I thrived in school because I was busy, challenged, and I knew what was expected of me and the precise steps I needed to take to attempt to meet or exceed those expectations.
I’m recently coming to terms with the fact that when my friends teasingly called me an “overachiever” they may have been right. I’ve never really seen the point in half-assing things- if you’re going to do a job, do it to the best of your ability. And if you’ve got this life to live you better make the most of it while you’re here. So in maintaining this mindset, throughout school I aimed for A’s, played multiple sports at a time, joined clubs, ran for offices in my sorority, and worked a job to top it all off. I don’t mean for this to come across as braggadocios, this was just my norm, and I wouldn’t have had it any other way.
When I graduated all of that was taken from me. For the first time in my life I didn’t have a practice to get to, I didn’t have a test to study for or a paper to write, and I didn’t have commitments to keep me social. All I had was a job with an inconsistent schedule to show up for and a book to write: A job that for all its challenges was not mentally stimulating, and a book that didn’t have a deadline to push me through it.
I’ve spent the better part of the past two and a half years trying to find some semblance of that challenging, provoking, and fulfilling lifestyle, but not entirely sure where to look or how to get there. The funny thing is, I recently realized I’ve experienced more harmful stress trying to cope with having less obligation and responsibility, than I ever felt with nonstop meetings and tests. I think much of this is in part to being a chronic over-thinker. More free time paired with an ever-changing schedule has seemed to translate into more existential rumination for me. Because of that, my post grad years have been marked with a lot of overwhelmed and directionless feelings.
I know that I will never get my exact academic lifestyle back, and I need to make that okay. How busy you are is not a determinate of your success, no matter what society might like us to believe. That being said, I do believe it is okay to need a certain level of stimulation to feel productive, accomplished, and proud at the end of the day. It’s important to recognize what you need so that you’re not sitting around wondering why you’re unsettled. Similarly, you need to learn to adapt without depending on praise or reviews from others to judge where you are at. In school, if you get an A you know you did well, if you get a C you know you need to work a little harder next time, or you have more to learn. There is no grading system in life- it’s just you, feeling okay with what you are able to put forth.
Learning these things has been an ongoing process, and I’m not going to pretend that I’m fully able to practice what I preach yet, but having that information in the back of my mind is a start in the right direction.
I’ve just taken on a full time position with the Portland Timbers MLS club that will be an incredible challenge, but for the first time in a long time I’ve left work feeling as if I’ve contributed something that has been essential to the support of an organization. It has been a long time since I’ve done work that has required me to be efficient, thoughtful, creative, and hasn’t left me with a dull moment, and I am incredibly thrilled to be pushed back into a role in that environment.
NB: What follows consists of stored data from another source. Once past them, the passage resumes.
-- ==== Sys2Proof/Tests/Slice0.lean ====
section
/-! SUPPORT. The model's own tests and the witnesses of its statements' hypotheses. Expected values are the spec's: the encodings
of 30_encoding.md, the vectors of 95_test_vectors.md (named V-… and P… in the comments). -/

namespace Sys2Proof.Tests

open Sys2Proof Sys2Proof.Machine

/-! ## Helpers -/

/-- An idle instance after reset, with the operands `o` presented and the answers `bus` to come. -/
def st (o : Operands) (bus : List BusAnswer) : State :=
  { State.reset with run := { State.reset.run with operands := o, bus := bus } }

/-- No operand. -/
def o0 : Operands := Operands.zero

/-- The same instance with the placement `straight`. -/
def straight (s : State) : State :=
  { s with run := { s.run with cfg := { s.run.cfg with placement := .straight } } }

/-- What a test looks at: the trace, the result, BUSY. -/
def seen : Host.Outcome State Fault Refusal → Option (List Event × Status × Bool)
  | .next s => some (s.trace, s.status, s.busy)
  | _ => none

/-- The result and the count. -/
def result : Host.Outcome State Fault Refusal → Option (Status × Nat)
  | .next s => some (s.status, s.consumed)
  | _ => none

/-- The bytes written with success. -/
def writes : Host.Outcome State Fault Refusal → List Byte
  | .next s => writesOf s.trace
  | _ => []

/-- A pair of writes `a b` stands for `W(a) D(T_EH) W(b) D(T_EL)` (42_command_layer.md R154). -/
def pulses : List Byte → List Event
  | a :: b :: bs => [.w a, .d .tEH, .w b, .d .tEL] ++ pulses bs
  | _ => []

/-- Bytes or single nibbles, each with the delay after it. -/
def sent : List (List Byte × WaitClass) → List Event
  | [] => []
  | (bs, t) :: rest => pulses bs ++ (.d t :: sent rest)

/-- What a failed operation has sent in full, what of the next byte, and the write that failed. -/
def cut (full : List (List Byte × WaitClass)) (part : List Event) (v : Byte) : Option (List Event × Status × Bool) :=
  some (sent full ++ (part ++ [.wErr v]), .busError, false)

/-- `Ok` with trace `es`. -/
def ok (es : List Event) : Option (List Event × Status × Bool) := some (es, .ok, false)

/-! ## Well-formedness (30_encoding.md R94, R96) -/

theorem test_wf_text_refuses_marker : (Instr.reqText [0x5F, 0x5F, 0x5F, 0x30] 0x00).wellFormed = false := by decide
theorem test_wf_text_refuses_marker_alone : (Instr.reqText [0x5F, 0x5F, 0x5F] 0x00).wellFormed = false := by decide
theorem test_wf_text_two_underscores : (Instr.reqText [0x5F, 0x5F] 0x00).wellFormed = true := by decide
theorem test_wf_malformed_refuses_digit : (Instr.reqMalformed [0x30] 0x00).wellFormed = false := by decide
theorem test_wf_malformed_refuses_nine : (Instr.reqMalformed [0x39] 0x00).wellFormed = false := by decide
theorem test_wf_malformed_colon : (Instr.reqMalformed [0x3A] 0x00).wellFormed = true := by decide

/-! ## Decoding: words written out from the spec's encodings -/

/-- The selectors (R99, R102). -/
theorem test_decode_P :
    [0x0, 0x1, 0x2, 0x3, 0x4, 0x5, 0x6, 0x7, 0x8, 0x9, 0xA, 0xB, 0xC, 0xD, 0xE, 0xF].map
      (fun w => (decode .P [w]).toOption) =
    [some .nibble, some .byte, some .init, some .clear, some .home, some .gotoxy, some .entrymode, some .dispctl,
     some .putchar, some .putstr, some .request, some .reservedB, some .reservedC, some .reservedD, some .reservedE,
     some .reservedF] := by decide
theorem test_decode_P_rejects : decode .P [0x10] = .error .notASelector ∧ decode .P [0x0, 0x0] = .error .wrongLength := by
  decide

/-- `0011` and `0010` (R90). -/
theorem test_decode_N : decode .N [0b0011] = .ok .nibFs8 ∧ decode .N [0b0010] = .ok .nibFs4 ∧
    decode .N [0b0100] = .error .notAnInitNibble := by decide

/-- The command bytes (R85 to R91), bit by bit. -/
theorem test_decode_C : decode .C [0b00000001] = .ok .cmdClear ∧ decode .C [0b00000010] = .ok .cmdHome ∧
    decode .C [0b00000110] = .ok (.cmdEntry true false) ∧ decode .C [0b00000101] = .ok (.cmdEntry false true) ∧
    decode .C [0b00001100] = .ok (.cmdDispctl true false false) ∧
    decode .C [0b00001010] = .ok (.cmdDispctl false true false) ∧
    decode .C [0b00001001] = .ok (.cmdDispctl false false true) ∧
    decode .C [0b00110000] = .ok (.cmdFuncset true false false) ∧
    decode .C [0b00101000] = .ok (.cmdFuncset false true false) ∧
    decode .C [0b00100100] = .ok (.cmdFuncset false false true) ∧
    decode .C [0b11000000] = .ok (.cmdSetddram 0b1000000) ∧ decode .C [0b10000001] = .ok (.cmdSetddram 0b0000001) := by
  decide
theorem test_decode_C_rejects : decode .C [0x00] = .error .unusedCommand ∧ decode .C [0x03] = .error .unusedCommand ∧
    decode .C [0x21] = .error .unusedCommand ∧ decode .C [0x10] = .error .shiftClass ∧
    decode .C [0x1F] = .error .shiftClass ∧ decode .C [0x40] = .error .cgramClass ∧
    decode .C [0x7F] = .error .cgramClass := by decide

/-- Any byte (R93); `ddddb0er` (R81). -/
theorem test_decode_D_X : decode .D [0x0A] = .ok (.data 0x0A) ∧
    decode .X [0b11001010] = .ok (.xbyte 0b1100 true true false) ∧
    decode .X [0b00010001] = .ok (.xbyte 0b0001 false false true) ∧ decode .X [0b00000100] = .error .zeroBitSet := by decide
I have specific expectations and there are specific steps that I need to take to meet those expectations and that is an incredibly settling feeling for me.
Having never worked in HR before, I have a lot to learn, but as aforementioned, I thrive when I get to learn new things and apply them under a looming deadline. Working in sports is incredibly fast paced, and I have enjoyed jumping back into moving from one project and meeting to the next without much time to think in between. I know that the novelty will eventually wear down and I won’t be starry eyed forever, but if I continue to stay challenged and busy, I know that my enjoyment will last a good while longer.
The past two weeks I’ve worked longer hours than I am used to and been overloaded with new information in learning how to a job that’s entirely new to me: I’ve left the office with a smile on my face every single day. I am excited to continue to learn and grow in this opportunity, and I am incredibly thankful that I’ve been given a chance to return to a routine that is closer to a lifestyle that I find comfort in.